BEGIN Excerpted records

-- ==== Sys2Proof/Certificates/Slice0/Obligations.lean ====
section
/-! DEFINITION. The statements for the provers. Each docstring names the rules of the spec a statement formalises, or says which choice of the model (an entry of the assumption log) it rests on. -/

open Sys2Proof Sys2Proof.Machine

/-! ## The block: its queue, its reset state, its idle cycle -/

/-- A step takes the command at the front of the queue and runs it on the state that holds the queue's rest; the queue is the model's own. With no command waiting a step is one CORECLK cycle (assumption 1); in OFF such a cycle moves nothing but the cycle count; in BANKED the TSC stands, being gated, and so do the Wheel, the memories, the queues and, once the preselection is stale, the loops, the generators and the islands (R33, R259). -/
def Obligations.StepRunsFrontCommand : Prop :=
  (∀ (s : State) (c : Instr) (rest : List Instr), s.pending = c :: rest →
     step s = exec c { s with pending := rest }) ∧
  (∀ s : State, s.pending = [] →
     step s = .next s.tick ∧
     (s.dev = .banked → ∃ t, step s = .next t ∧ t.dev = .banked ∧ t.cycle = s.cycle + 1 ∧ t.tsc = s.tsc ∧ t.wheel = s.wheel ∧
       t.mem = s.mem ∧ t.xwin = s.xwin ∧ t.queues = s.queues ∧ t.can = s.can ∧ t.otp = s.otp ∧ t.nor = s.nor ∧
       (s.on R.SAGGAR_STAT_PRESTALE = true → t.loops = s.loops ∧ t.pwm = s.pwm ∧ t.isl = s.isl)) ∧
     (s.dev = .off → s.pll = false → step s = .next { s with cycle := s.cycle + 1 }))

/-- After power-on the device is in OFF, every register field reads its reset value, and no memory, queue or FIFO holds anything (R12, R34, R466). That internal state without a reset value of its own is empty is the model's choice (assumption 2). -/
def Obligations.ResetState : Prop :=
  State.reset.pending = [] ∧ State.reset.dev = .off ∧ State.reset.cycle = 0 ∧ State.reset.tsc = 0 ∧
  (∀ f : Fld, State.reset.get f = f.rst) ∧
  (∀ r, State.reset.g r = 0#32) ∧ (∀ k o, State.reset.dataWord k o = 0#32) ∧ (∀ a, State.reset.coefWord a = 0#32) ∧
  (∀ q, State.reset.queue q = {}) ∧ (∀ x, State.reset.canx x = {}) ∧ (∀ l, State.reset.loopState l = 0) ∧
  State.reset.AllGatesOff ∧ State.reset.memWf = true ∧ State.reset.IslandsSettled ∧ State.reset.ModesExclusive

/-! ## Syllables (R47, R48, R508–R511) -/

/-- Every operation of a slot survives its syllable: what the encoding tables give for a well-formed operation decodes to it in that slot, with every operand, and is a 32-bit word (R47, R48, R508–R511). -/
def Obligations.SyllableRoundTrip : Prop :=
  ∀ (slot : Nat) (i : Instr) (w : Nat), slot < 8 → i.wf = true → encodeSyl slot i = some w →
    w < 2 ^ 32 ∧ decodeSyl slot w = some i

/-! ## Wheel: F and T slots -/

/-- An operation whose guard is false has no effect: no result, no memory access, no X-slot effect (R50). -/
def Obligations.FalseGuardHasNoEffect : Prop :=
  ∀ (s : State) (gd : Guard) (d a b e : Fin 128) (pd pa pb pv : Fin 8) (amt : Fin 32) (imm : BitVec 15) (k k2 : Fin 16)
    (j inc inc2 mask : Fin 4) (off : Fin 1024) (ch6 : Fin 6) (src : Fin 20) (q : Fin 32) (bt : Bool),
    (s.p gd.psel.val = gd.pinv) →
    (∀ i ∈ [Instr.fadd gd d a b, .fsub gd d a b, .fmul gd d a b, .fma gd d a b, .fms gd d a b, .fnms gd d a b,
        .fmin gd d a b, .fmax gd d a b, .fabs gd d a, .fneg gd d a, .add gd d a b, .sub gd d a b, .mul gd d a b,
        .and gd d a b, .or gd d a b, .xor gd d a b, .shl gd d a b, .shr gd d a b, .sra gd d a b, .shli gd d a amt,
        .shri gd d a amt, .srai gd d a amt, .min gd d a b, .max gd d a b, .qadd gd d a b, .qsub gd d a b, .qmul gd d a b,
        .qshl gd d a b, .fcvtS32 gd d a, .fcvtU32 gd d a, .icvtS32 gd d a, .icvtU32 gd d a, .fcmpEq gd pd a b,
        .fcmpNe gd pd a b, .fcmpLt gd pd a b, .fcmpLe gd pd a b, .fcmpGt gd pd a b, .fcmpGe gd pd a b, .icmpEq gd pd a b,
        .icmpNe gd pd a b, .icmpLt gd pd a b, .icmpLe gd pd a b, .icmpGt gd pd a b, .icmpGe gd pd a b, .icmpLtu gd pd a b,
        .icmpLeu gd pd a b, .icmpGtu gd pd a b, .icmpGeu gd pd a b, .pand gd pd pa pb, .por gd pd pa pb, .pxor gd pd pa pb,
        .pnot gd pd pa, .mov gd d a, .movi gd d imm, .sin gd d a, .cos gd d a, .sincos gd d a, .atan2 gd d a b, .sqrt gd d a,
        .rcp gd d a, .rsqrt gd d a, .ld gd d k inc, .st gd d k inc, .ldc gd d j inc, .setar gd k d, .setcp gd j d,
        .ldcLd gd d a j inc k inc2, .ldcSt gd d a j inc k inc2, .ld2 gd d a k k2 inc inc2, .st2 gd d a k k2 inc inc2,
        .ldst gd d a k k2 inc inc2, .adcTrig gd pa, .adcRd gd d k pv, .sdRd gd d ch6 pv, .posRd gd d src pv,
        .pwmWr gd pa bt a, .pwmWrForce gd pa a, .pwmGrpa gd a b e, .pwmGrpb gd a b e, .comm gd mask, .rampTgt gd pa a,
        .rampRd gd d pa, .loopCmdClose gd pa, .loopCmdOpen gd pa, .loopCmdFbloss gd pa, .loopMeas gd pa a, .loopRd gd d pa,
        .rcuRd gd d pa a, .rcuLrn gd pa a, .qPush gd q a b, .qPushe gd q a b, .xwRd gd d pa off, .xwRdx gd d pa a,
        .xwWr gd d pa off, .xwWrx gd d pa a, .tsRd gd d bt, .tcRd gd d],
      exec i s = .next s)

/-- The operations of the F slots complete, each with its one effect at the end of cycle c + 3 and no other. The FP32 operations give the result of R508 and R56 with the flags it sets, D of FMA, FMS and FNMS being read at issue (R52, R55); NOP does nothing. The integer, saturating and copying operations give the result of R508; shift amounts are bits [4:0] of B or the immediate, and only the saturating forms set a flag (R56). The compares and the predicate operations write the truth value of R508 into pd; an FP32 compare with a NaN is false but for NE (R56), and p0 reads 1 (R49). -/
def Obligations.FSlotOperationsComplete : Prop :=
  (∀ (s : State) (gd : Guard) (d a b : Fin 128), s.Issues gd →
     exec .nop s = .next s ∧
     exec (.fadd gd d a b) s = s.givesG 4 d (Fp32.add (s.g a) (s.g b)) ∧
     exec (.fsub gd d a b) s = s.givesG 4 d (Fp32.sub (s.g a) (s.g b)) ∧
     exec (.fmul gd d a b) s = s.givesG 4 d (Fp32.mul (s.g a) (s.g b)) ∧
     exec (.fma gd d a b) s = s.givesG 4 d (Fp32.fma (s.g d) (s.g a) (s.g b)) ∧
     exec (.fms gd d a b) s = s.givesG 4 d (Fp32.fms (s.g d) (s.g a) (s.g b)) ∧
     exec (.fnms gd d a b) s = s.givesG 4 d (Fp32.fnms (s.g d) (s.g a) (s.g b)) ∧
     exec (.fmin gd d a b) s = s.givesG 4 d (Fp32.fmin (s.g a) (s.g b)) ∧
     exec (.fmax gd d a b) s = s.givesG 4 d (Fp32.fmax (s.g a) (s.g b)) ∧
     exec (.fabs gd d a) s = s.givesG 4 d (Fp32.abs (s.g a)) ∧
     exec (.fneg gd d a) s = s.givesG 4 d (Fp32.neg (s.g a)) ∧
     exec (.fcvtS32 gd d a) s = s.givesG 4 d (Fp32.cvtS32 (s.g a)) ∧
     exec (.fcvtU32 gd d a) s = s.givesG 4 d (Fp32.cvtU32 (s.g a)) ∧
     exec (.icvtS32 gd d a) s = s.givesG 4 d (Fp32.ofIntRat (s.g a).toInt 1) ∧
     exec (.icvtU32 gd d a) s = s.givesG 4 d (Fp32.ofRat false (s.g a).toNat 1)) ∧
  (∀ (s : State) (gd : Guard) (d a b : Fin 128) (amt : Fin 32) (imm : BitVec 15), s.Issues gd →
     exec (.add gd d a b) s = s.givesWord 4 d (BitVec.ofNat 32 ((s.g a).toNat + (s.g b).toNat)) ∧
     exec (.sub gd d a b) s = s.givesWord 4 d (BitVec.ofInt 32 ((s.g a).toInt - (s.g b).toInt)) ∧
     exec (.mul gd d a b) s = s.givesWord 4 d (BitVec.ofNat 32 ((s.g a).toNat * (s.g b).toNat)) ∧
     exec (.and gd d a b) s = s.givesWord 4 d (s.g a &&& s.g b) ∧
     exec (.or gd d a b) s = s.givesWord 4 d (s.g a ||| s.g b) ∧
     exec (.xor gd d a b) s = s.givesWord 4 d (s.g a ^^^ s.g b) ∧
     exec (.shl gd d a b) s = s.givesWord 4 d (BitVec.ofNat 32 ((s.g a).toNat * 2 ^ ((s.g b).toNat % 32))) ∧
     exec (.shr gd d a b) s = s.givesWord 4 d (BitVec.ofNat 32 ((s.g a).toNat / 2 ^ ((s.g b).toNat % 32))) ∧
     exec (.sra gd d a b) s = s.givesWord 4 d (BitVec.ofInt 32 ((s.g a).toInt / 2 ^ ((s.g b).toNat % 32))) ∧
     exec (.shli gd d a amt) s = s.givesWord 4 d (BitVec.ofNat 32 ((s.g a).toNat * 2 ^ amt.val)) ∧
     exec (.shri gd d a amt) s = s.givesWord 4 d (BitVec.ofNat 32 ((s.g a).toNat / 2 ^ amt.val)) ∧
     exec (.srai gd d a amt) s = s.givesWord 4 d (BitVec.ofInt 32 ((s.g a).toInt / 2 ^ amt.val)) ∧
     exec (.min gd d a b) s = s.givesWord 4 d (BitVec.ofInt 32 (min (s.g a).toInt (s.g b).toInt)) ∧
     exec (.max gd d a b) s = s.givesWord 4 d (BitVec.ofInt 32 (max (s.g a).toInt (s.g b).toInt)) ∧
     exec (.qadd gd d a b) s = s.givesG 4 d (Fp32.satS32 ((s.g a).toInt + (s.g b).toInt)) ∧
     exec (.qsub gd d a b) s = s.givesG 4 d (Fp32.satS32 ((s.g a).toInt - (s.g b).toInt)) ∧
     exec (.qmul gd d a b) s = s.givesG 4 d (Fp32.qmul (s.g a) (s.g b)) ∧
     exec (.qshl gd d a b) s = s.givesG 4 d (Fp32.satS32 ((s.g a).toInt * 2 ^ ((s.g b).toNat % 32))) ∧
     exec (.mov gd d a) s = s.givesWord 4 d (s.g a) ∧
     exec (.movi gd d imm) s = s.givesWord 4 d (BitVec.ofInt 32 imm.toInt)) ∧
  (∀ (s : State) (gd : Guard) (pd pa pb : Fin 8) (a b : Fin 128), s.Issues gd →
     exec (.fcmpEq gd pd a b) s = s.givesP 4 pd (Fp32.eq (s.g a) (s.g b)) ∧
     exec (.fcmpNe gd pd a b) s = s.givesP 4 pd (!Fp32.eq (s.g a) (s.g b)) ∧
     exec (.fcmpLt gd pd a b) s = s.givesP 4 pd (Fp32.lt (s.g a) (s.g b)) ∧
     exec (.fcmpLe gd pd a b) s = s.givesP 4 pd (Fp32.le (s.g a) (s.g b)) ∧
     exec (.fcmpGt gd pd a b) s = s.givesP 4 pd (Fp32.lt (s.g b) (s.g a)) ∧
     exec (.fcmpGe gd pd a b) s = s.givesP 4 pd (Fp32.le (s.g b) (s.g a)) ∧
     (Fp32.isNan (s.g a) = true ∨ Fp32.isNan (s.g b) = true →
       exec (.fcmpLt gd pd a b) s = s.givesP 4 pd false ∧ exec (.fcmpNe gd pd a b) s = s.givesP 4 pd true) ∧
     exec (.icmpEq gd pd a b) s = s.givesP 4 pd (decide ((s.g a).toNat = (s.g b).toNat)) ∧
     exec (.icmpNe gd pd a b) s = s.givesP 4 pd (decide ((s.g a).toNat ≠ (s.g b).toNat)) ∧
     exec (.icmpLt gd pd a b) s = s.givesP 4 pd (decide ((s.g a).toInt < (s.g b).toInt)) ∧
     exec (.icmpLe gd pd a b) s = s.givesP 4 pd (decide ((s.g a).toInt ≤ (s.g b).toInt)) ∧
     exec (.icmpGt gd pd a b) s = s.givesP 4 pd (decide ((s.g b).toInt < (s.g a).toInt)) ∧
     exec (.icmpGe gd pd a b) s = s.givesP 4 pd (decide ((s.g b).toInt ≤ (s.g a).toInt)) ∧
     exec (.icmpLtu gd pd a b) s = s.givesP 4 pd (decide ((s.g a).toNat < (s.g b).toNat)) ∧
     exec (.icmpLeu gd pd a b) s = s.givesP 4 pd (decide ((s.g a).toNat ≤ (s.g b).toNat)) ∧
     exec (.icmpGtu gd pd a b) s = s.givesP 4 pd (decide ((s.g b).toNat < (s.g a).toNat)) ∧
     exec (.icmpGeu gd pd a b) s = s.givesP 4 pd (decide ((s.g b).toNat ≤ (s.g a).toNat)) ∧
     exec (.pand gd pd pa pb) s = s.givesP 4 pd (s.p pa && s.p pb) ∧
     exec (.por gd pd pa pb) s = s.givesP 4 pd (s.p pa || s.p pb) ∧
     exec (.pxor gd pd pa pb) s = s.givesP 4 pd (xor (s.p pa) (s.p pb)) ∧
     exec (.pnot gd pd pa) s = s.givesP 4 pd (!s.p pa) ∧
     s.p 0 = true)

END Excerpted records
BEGIN Excerpted records

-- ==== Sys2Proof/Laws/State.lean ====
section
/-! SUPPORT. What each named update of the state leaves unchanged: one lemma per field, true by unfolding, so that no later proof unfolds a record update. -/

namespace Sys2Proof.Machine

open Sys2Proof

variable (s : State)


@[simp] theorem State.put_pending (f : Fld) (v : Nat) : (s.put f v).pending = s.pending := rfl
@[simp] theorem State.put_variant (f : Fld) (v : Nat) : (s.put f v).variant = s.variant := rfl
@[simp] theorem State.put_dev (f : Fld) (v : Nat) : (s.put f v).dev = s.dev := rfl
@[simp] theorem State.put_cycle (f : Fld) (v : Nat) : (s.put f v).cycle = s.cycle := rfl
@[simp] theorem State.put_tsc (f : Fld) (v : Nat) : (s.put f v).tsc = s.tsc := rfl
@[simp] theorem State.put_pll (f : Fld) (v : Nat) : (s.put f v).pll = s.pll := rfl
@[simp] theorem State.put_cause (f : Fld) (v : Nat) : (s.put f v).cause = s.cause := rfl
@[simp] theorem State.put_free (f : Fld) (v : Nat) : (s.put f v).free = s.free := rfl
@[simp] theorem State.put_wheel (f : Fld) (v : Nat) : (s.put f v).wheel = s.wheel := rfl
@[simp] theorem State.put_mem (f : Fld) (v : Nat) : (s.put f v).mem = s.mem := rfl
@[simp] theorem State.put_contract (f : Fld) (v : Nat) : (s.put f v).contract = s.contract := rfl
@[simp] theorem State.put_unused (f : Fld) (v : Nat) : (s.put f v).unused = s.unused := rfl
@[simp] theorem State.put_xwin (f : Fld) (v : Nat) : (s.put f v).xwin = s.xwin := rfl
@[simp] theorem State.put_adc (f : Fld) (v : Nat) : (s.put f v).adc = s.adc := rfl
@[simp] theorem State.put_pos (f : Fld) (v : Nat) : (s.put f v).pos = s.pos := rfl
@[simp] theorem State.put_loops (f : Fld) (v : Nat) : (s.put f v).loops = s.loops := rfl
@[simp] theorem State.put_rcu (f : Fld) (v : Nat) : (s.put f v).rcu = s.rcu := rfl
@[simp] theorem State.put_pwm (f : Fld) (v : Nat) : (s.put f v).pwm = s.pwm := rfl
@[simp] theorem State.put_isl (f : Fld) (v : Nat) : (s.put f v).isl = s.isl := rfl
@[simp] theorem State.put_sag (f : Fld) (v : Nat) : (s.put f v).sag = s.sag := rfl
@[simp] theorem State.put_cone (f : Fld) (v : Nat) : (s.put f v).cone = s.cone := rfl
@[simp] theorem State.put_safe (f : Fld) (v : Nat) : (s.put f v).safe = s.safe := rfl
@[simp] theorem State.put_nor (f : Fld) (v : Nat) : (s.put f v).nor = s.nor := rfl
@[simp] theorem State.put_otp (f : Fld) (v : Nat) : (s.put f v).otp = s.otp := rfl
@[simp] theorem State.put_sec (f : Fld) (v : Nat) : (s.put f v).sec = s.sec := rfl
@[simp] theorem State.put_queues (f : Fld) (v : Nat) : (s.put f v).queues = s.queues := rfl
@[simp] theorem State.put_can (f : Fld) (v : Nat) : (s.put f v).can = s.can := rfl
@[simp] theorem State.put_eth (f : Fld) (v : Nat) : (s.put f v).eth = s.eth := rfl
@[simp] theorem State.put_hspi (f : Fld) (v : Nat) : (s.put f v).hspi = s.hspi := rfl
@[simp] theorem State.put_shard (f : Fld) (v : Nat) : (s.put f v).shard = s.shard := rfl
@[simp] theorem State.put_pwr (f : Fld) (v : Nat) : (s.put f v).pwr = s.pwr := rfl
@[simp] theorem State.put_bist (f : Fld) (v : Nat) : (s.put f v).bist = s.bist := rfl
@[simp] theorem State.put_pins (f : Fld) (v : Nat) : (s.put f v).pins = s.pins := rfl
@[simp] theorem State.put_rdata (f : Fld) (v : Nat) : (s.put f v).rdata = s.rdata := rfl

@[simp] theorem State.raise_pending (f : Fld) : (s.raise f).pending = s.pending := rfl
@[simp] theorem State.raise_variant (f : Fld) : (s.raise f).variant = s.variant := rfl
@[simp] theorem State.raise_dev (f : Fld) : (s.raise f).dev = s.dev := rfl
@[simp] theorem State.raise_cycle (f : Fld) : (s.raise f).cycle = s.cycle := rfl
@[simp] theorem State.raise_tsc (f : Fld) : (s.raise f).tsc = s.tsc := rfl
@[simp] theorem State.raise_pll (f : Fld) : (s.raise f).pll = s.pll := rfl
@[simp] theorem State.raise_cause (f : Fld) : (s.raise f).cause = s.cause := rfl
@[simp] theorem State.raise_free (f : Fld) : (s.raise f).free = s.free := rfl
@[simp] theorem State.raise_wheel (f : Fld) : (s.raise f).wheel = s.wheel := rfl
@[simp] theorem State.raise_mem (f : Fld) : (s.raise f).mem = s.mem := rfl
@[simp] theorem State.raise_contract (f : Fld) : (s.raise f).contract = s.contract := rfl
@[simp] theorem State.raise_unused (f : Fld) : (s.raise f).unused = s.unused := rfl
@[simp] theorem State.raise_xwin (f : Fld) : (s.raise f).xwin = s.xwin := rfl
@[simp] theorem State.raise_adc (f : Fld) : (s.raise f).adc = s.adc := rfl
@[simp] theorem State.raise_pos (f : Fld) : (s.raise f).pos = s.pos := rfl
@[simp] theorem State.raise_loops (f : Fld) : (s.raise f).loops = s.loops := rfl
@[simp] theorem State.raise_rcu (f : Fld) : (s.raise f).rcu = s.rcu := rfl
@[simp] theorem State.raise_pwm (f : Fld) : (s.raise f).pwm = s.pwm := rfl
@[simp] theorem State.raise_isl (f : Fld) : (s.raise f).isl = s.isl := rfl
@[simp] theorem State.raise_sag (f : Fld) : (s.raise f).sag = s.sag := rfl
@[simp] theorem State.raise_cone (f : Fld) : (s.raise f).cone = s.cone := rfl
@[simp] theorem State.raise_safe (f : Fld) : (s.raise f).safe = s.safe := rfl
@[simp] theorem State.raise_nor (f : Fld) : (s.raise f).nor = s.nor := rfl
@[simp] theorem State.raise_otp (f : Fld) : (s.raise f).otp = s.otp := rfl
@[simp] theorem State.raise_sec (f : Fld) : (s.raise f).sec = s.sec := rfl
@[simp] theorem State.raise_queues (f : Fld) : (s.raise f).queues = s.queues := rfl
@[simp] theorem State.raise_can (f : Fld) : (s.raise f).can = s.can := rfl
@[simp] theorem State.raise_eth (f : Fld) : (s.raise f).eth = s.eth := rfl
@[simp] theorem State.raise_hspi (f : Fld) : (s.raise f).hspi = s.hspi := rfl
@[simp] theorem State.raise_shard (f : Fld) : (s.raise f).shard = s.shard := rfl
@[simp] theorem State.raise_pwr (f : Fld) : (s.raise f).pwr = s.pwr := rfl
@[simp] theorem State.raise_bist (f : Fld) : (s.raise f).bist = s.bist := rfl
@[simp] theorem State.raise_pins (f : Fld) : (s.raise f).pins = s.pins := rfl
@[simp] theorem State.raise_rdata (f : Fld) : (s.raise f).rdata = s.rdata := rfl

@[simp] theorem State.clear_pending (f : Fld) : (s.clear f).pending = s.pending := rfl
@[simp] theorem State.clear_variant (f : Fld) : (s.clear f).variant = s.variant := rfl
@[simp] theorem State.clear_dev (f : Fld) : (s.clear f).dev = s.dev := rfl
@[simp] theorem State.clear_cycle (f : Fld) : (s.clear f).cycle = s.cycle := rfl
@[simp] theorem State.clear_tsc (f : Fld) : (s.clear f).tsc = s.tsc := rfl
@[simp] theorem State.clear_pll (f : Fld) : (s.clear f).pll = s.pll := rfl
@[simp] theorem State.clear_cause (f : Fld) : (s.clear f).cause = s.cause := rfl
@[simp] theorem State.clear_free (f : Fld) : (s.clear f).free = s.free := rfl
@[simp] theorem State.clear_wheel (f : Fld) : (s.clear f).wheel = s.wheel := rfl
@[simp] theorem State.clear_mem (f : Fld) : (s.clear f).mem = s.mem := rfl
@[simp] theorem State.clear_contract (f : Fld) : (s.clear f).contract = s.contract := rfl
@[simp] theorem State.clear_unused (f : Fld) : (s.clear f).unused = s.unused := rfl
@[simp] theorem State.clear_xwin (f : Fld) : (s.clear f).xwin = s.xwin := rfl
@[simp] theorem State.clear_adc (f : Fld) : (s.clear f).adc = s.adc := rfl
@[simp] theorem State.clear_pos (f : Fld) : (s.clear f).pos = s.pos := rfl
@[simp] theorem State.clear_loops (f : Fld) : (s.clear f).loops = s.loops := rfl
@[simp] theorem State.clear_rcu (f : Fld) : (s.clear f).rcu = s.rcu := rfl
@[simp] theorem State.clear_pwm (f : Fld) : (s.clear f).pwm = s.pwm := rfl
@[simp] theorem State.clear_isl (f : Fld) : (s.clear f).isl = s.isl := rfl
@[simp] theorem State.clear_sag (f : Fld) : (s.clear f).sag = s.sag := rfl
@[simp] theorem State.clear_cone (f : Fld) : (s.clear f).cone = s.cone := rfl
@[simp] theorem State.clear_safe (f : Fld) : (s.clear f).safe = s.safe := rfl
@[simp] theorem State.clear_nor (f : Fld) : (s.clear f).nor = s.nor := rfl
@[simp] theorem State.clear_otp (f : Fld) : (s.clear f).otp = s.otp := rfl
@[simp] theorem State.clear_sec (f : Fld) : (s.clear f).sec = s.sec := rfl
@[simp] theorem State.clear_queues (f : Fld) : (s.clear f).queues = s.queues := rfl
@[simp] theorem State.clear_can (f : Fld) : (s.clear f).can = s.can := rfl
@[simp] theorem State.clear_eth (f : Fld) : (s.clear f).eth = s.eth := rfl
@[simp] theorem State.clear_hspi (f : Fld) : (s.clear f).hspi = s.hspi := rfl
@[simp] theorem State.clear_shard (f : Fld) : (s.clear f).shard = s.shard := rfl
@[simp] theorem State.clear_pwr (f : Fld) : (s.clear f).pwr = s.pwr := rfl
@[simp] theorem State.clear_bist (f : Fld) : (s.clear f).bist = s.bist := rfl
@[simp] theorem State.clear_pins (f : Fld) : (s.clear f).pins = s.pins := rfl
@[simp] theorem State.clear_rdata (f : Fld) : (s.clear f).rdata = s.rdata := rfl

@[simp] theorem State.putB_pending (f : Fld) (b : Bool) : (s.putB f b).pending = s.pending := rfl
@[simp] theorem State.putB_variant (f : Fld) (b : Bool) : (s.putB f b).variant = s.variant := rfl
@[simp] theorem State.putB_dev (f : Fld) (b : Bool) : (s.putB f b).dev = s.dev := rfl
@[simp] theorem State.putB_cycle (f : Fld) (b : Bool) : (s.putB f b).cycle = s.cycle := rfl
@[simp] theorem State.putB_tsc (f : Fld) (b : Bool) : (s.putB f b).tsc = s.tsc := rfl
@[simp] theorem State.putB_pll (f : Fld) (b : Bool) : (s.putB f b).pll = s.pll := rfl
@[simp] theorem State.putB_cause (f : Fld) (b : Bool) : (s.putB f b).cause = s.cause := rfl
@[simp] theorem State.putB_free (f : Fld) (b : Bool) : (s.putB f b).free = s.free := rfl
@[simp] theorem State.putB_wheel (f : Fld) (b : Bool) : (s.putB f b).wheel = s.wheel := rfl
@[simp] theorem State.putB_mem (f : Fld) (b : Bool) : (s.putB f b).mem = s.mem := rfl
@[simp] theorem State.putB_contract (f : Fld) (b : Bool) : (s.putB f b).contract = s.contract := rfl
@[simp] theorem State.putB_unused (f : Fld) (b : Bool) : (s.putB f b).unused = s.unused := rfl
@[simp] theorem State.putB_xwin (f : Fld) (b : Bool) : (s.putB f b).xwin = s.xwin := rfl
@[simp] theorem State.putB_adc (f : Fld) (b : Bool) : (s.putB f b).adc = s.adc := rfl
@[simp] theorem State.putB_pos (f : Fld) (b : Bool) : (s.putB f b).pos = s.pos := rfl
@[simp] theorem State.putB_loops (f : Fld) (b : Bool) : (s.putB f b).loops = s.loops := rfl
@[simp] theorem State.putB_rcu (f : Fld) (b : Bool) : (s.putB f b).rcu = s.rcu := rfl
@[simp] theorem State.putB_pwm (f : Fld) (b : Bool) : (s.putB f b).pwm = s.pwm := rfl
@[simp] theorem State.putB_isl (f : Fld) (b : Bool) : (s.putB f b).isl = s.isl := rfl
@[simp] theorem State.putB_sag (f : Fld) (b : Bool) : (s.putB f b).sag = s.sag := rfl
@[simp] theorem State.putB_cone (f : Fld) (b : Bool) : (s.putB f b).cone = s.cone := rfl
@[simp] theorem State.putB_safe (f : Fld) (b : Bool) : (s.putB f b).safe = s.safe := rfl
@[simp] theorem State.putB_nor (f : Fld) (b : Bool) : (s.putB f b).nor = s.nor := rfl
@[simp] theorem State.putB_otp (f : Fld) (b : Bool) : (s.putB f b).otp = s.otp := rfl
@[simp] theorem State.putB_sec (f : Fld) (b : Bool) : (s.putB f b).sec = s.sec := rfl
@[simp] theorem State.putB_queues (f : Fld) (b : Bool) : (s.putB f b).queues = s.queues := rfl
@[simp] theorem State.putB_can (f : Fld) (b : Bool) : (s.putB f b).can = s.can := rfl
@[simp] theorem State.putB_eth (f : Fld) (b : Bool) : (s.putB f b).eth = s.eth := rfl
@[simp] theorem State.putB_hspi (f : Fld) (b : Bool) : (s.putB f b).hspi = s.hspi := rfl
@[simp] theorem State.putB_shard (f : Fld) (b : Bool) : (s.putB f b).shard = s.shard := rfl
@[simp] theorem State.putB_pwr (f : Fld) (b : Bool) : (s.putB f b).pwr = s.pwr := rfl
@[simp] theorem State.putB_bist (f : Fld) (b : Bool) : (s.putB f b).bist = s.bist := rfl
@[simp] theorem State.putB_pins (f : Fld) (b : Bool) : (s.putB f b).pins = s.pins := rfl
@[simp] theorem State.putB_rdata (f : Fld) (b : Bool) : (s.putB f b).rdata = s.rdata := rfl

END Excerpted records

* What you are asked to do:
Reproduce word for word the material above, starting with the line that has "-- ==== Sys2Proof/Certificates/Slice0/Obligations.lean" and stopping after the line that has "(s.on R.SAGGAR_STAT_PRESTALE = true".

* Answer for this exercise:
-- ==== Sys2Proof/Certificates/Slice0/Obligations.lean ====
section
/-! DEFINITION. The statements for the provers. Each docstring names the rules of the spec a statement formalises, or says which choice of the model (an entry of the assumption log) it rests on. -/

open Sys2Proof Sys2Proof.Machine

/-! ## The block: its queue, its reset state, its idle cycle -/

/-- A step takes the command at the front of the queue and runs it on the state that holds the queue's rest; the queue is the model's own. With no command waiting a step is one CORECLK cycle (assumption 1); in OFF such a cycle moves nothing but the cycle count; in BANKED the TSC stands, being gated, and so do the Wheel, the memories, the queues and, once the preselection is stale, the loops, the generators and the islands (R33, R259). -/
def Obligations.StepRunsFrontCommand : Prop :=
  (∀ (s : State) (c : Instr) (rest : List Instr), s.pending = c :: rest →
     step s = exec c { s with pending := rest }) ∧
  (∀ s : State, s.pending = [] →
     step s = .next s.tick ∧
     (s.dev = .banked → ∃ t, step s = .next t ∧ t.dev = .banked ∧ t.cycle = s.cycle + 1 ∧ t.tsc = s.tsc ∧ t.wheel = s.wheel ∧
       t.mem = s.mem ∧ t.xwin = s.xwin ∧ t.queues = s.queues ∧ t.can = s.can ∧ t.otp = s.otp ∧ t.nor = s.nor ∧
       (s.on R.SAGGAR_STAT_PRESTALE = true → t.loops = s.loops ∧ t.pwm = s.pwm ∧ t.isl = s.isl)) ∧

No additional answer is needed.